Instructions for the task → Begin at the line containing "0x3C37, 0x3BD6, 0x3B74]" in the data below and go on through the line containing "def rcpPart5 : List", repeating each line exactly; include both ends and no other line.

Task data →
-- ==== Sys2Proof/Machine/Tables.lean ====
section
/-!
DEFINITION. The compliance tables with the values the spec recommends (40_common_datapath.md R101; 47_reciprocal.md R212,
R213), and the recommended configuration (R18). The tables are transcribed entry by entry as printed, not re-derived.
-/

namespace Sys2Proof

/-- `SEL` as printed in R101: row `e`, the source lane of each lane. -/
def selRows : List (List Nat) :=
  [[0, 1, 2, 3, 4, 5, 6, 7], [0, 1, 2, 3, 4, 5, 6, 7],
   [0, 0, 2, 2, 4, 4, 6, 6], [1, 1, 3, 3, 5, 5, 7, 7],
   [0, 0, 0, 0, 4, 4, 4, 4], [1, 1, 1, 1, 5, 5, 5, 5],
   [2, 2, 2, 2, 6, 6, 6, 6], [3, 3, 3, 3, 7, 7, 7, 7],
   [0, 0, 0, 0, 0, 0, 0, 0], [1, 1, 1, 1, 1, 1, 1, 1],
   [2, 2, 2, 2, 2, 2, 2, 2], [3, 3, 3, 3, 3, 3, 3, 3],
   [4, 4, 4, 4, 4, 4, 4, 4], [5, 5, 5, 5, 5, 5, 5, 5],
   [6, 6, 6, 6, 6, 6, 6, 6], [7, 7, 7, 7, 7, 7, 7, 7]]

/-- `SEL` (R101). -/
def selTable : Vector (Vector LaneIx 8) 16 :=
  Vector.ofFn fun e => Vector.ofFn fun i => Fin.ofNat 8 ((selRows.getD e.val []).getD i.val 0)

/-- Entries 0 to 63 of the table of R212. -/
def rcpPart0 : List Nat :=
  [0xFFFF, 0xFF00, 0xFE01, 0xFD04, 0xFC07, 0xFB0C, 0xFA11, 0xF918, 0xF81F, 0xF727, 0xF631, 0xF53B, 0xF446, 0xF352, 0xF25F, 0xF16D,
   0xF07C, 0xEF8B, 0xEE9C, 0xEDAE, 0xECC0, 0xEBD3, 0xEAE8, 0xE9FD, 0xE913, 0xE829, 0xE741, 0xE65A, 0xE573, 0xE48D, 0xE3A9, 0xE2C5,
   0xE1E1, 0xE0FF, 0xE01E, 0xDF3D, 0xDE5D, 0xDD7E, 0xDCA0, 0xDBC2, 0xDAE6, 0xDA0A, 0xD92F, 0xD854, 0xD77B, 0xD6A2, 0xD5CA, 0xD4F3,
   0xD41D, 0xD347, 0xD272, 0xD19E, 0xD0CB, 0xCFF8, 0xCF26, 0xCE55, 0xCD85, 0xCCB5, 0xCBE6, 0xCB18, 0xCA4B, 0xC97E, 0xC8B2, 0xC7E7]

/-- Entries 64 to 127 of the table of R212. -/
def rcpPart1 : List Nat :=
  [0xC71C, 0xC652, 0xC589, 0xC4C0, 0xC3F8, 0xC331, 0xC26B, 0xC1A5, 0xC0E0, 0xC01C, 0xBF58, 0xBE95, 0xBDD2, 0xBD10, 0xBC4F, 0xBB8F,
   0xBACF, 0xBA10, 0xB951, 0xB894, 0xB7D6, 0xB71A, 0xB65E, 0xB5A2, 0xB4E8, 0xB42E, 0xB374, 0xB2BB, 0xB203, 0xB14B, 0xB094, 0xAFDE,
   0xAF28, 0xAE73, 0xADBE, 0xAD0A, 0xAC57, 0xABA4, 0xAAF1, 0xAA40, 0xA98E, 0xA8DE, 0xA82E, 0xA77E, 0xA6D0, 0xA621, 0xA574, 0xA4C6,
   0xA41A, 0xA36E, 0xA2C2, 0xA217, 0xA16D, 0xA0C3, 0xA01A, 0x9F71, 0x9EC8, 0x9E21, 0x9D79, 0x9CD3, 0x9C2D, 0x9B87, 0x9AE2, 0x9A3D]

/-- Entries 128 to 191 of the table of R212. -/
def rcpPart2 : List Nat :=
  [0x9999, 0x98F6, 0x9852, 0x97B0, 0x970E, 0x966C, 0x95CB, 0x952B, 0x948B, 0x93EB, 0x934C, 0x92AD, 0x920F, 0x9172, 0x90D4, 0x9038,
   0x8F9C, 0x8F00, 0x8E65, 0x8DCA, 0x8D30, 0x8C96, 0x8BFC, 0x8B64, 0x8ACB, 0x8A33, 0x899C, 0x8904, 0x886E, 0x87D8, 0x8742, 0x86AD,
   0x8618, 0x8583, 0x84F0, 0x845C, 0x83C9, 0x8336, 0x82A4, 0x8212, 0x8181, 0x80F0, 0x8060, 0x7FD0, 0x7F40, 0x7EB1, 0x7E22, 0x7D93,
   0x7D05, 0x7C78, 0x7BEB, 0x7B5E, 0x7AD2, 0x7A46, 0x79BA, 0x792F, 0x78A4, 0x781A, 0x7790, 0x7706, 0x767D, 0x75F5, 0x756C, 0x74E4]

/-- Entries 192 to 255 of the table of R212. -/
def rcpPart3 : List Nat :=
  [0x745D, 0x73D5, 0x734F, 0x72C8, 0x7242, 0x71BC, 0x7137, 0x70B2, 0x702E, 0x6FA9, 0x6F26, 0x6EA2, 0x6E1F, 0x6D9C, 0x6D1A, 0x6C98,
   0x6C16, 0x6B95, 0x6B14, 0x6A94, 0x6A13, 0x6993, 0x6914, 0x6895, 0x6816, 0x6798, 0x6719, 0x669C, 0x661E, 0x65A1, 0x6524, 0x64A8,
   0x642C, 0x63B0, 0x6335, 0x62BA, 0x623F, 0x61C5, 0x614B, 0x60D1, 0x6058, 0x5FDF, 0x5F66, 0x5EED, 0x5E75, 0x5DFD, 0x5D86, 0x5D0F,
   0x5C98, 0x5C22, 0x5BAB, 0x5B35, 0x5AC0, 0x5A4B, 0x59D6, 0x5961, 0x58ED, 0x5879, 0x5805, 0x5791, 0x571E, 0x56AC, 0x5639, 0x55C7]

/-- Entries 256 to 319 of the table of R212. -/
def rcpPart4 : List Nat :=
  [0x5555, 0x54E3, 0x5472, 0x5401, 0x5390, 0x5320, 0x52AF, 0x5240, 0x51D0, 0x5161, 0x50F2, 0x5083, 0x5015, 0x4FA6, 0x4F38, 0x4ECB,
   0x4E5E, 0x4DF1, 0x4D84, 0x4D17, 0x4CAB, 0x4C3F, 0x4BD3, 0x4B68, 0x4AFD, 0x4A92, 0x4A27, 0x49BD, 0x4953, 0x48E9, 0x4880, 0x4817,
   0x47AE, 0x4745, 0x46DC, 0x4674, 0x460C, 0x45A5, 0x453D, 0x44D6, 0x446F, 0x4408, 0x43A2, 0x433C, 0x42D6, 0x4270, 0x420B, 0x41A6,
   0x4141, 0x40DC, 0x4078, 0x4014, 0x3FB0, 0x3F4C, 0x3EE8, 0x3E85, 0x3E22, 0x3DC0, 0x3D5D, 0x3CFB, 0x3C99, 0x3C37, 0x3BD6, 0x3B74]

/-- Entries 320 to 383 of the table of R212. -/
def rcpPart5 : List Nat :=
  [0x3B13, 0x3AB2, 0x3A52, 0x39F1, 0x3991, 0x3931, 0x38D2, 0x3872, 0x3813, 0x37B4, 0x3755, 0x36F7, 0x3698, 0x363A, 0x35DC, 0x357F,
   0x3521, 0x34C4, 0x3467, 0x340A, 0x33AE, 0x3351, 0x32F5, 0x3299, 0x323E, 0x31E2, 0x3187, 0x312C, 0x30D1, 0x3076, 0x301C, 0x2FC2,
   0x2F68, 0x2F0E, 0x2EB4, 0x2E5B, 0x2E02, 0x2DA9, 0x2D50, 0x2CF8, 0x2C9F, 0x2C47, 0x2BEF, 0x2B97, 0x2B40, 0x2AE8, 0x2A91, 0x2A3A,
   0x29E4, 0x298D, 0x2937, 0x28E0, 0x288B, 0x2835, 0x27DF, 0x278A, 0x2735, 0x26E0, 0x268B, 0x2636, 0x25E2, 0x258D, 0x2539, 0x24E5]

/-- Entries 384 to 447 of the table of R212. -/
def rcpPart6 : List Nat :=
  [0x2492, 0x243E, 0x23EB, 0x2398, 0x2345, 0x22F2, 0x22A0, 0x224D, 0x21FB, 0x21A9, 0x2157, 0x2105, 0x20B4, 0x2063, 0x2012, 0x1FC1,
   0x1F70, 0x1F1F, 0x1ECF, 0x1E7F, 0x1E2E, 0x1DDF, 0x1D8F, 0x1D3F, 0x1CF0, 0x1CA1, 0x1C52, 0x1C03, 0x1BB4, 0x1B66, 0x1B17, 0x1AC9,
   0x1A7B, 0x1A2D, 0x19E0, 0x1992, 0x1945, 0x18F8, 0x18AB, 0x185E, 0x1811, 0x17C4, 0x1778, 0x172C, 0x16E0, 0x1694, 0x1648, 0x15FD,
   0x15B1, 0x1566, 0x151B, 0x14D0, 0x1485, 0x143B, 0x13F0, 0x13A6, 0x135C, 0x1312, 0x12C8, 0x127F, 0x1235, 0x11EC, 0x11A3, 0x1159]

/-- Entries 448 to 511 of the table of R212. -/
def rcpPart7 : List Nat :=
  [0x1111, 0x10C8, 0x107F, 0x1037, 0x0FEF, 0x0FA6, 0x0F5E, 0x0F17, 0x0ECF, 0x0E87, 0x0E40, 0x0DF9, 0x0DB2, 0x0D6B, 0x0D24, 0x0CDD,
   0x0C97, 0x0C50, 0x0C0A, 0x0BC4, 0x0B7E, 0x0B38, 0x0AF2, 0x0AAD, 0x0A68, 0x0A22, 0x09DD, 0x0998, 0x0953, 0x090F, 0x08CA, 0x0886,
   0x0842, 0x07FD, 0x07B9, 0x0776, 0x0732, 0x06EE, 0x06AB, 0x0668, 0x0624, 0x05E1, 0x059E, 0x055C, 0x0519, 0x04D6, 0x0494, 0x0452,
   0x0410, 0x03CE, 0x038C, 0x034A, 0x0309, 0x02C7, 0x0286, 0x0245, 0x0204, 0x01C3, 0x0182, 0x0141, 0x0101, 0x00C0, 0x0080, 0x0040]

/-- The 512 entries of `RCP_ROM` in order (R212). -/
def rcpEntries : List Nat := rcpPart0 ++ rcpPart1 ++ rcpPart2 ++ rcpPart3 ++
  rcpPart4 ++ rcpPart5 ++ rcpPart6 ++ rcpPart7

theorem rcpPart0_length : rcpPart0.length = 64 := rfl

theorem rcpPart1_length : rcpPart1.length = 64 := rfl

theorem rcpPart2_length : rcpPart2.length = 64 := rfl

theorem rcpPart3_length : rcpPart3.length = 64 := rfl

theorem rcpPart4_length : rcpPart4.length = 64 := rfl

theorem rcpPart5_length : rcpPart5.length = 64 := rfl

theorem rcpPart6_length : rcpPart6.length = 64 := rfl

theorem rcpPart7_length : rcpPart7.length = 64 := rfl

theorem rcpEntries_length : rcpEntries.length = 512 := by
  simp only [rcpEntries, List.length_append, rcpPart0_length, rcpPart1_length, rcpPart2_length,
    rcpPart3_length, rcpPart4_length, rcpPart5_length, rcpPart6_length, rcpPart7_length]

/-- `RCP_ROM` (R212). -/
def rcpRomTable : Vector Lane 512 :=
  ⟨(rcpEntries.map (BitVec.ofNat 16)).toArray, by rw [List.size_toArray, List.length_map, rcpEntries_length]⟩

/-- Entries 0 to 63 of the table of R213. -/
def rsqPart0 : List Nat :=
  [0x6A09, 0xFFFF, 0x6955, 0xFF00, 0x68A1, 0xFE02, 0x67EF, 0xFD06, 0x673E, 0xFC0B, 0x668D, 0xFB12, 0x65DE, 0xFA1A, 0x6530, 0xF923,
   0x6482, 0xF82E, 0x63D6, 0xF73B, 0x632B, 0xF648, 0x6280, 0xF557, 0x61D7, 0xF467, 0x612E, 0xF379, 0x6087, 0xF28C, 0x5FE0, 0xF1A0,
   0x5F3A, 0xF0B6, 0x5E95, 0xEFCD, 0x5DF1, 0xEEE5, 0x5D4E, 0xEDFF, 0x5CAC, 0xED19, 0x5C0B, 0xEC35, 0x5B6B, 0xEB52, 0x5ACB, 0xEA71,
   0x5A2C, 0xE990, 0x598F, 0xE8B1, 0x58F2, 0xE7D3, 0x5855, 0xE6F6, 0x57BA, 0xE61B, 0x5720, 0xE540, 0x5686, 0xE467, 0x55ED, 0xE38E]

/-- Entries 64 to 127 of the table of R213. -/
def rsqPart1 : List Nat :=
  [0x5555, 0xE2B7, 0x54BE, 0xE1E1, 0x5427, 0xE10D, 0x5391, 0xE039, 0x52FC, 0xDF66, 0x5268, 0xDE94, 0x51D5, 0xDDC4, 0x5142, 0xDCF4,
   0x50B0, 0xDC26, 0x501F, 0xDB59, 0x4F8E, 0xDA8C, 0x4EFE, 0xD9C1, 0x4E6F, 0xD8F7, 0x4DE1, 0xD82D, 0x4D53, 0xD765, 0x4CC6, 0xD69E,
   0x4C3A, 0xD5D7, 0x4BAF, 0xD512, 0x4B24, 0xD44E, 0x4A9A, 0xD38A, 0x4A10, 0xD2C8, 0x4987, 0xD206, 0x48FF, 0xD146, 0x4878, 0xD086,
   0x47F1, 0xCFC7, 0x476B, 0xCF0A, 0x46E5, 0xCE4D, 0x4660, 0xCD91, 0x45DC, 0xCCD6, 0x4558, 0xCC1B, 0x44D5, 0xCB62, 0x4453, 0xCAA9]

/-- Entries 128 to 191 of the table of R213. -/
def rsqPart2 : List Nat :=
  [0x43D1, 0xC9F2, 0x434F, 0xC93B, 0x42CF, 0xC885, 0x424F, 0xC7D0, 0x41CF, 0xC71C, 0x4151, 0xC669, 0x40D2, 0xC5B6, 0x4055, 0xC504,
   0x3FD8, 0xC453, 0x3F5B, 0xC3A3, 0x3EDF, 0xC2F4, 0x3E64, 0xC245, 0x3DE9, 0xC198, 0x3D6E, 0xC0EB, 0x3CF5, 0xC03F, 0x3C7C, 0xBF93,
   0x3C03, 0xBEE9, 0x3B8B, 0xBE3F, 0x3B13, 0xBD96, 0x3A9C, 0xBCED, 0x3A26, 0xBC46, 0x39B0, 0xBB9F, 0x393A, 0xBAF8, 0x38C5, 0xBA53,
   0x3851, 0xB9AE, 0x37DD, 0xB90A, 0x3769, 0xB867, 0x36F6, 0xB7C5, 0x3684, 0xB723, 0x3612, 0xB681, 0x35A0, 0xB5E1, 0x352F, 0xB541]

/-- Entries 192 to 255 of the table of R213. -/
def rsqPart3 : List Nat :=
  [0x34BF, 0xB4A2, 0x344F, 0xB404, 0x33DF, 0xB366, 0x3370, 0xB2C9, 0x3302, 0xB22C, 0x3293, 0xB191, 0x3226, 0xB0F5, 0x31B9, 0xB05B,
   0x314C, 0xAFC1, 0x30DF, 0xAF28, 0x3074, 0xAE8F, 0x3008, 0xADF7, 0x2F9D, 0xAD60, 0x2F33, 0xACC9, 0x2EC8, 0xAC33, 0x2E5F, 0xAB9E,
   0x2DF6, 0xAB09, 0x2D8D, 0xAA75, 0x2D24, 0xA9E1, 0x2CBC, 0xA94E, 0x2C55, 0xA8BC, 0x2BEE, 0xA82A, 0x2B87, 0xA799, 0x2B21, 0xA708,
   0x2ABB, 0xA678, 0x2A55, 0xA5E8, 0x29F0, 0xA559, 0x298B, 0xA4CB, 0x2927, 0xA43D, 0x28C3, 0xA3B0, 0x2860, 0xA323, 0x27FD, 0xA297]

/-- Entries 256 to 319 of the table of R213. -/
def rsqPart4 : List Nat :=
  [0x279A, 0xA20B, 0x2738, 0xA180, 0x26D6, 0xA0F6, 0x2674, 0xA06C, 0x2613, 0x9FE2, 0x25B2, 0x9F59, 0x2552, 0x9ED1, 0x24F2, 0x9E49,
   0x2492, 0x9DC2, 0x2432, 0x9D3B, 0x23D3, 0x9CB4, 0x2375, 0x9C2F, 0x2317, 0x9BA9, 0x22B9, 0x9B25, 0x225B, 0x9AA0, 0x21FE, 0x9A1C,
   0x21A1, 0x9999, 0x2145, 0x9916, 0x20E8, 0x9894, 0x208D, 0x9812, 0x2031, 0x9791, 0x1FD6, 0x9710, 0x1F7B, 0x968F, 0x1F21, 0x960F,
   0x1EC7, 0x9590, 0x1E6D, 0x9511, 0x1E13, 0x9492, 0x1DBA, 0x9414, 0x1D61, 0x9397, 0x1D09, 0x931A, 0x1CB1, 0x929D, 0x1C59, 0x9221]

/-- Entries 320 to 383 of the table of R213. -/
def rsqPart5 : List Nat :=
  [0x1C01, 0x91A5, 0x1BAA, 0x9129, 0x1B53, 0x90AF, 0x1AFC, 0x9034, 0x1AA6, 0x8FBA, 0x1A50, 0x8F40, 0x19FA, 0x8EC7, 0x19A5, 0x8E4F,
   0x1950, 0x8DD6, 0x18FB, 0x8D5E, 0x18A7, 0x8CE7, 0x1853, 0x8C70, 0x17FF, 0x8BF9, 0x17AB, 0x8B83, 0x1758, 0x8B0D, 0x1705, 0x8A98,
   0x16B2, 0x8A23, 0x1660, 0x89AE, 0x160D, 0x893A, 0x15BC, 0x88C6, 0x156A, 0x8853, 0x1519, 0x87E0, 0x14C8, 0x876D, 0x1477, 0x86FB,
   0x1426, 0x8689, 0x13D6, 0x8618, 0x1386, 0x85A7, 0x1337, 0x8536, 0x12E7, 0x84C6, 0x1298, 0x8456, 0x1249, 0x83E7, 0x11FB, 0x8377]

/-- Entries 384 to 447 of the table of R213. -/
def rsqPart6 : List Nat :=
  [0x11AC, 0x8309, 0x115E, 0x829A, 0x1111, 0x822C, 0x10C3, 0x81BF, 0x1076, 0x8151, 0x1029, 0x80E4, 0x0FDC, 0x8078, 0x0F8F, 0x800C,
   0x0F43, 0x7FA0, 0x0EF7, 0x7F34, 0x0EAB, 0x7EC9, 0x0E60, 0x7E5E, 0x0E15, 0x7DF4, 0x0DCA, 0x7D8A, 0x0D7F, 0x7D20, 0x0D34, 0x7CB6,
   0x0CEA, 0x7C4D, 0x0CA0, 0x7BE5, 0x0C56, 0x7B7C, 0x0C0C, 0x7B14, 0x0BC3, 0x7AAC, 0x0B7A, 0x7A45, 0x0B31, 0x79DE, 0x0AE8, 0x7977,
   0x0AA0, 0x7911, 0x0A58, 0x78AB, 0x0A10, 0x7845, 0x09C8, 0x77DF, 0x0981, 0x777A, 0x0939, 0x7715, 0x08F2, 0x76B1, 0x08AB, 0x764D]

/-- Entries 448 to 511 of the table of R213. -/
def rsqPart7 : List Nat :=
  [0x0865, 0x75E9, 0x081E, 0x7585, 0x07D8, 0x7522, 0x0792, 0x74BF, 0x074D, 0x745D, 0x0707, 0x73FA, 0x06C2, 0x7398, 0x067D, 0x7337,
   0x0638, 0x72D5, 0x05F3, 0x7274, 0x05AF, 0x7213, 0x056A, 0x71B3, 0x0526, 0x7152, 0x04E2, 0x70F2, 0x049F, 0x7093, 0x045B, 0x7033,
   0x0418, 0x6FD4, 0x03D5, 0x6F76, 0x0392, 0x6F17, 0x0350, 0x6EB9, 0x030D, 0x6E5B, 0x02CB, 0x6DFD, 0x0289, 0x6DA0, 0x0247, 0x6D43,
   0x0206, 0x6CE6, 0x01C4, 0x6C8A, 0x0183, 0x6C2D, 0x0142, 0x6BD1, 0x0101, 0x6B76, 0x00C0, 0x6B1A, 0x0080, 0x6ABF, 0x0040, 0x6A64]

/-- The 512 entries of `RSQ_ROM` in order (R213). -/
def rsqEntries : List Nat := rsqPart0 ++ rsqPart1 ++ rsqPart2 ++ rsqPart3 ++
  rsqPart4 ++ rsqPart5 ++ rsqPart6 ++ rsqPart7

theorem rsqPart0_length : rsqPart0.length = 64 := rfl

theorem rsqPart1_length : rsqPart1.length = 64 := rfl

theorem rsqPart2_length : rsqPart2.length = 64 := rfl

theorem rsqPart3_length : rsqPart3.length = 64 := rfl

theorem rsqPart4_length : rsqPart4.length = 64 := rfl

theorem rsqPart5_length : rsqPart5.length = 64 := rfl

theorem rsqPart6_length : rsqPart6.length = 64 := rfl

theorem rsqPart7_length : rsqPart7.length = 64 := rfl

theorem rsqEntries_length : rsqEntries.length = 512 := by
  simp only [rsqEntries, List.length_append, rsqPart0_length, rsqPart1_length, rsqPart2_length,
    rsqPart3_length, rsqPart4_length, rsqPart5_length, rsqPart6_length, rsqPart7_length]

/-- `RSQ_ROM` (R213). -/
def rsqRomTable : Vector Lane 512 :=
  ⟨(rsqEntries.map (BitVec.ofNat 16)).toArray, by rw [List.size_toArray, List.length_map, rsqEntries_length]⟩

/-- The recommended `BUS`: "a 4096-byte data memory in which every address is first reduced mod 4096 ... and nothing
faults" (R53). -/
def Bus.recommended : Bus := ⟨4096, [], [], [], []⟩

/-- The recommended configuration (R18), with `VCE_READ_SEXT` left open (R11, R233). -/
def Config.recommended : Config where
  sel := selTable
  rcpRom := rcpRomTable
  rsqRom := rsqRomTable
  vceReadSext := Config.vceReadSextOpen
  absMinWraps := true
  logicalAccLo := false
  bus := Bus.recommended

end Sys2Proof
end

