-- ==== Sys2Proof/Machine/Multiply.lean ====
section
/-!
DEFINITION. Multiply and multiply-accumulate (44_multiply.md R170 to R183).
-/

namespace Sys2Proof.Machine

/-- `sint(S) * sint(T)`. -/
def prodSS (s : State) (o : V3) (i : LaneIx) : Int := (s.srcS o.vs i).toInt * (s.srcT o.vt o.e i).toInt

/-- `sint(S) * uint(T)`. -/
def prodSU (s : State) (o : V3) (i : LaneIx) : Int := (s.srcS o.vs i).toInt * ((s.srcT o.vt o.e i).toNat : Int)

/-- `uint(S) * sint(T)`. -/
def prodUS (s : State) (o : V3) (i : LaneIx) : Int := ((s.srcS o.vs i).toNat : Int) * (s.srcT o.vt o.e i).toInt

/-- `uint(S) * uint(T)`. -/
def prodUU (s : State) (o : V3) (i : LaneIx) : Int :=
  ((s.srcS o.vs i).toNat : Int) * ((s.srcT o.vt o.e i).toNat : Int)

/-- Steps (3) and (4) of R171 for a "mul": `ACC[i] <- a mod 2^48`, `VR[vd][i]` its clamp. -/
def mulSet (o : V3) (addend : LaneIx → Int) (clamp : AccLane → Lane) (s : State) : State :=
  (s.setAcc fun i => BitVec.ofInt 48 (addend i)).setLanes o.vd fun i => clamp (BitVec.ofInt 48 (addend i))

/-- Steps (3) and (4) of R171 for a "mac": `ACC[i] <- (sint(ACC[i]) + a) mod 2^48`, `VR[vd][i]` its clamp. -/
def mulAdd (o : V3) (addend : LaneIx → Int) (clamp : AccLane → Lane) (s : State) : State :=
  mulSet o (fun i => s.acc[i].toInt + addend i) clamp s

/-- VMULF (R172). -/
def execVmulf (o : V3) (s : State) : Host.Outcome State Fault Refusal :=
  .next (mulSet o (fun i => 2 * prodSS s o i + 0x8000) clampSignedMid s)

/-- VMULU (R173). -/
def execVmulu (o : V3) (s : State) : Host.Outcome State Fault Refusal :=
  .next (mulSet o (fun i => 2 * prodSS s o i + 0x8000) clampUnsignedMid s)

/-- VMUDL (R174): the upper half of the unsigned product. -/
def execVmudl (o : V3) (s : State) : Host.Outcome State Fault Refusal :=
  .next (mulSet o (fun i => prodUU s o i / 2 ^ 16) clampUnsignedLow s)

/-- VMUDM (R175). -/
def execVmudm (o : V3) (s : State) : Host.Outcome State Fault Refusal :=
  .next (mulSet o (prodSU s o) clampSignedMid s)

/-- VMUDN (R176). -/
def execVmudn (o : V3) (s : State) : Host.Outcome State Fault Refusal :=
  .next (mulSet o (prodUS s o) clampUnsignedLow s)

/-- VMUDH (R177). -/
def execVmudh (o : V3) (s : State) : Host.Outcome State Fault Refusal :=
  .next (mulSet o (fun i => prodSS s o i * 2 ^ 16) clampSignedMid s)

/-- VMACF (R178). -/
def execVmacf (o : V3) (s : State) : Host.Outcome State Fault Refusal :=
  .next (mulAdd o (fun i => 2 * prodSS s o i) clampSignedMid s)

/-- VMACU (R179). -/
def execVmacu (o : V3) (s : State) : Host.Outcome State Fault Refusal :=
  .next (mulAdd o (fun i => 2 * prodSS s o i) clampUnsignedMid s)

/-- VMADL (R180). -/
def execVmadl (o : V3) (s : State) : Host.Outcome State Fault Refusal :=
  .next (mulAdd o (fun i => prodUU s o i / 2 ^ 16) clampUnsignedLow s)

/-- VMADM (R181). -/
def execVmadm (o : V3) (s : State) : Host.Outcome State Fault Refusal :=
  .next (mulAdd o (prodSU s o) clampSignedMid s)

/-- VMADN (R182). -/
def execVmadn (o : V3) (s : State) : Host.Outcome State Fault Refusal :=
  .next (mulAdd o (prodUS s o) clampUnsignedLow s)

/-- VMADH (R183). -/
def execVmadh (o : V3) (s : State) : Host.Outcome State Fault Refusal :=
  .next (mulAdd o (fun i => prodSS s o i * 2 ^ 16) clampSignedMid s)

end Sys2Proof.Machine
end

Answer box →
   0x4141, 0x40DC, 0x4078, 0x4014, 0x3FB0, 0x3F4C, 0x3EE8, 0x3E85, 0x3E22, 0x3DC0, 0x3D5D, 0x3CFB, 0x3C99, 0x3C37, 0x3BD6, 0x3B74]

/-- Entries 320 to 383 of the table of R212. -/
def rcpPart5 : List Nat :=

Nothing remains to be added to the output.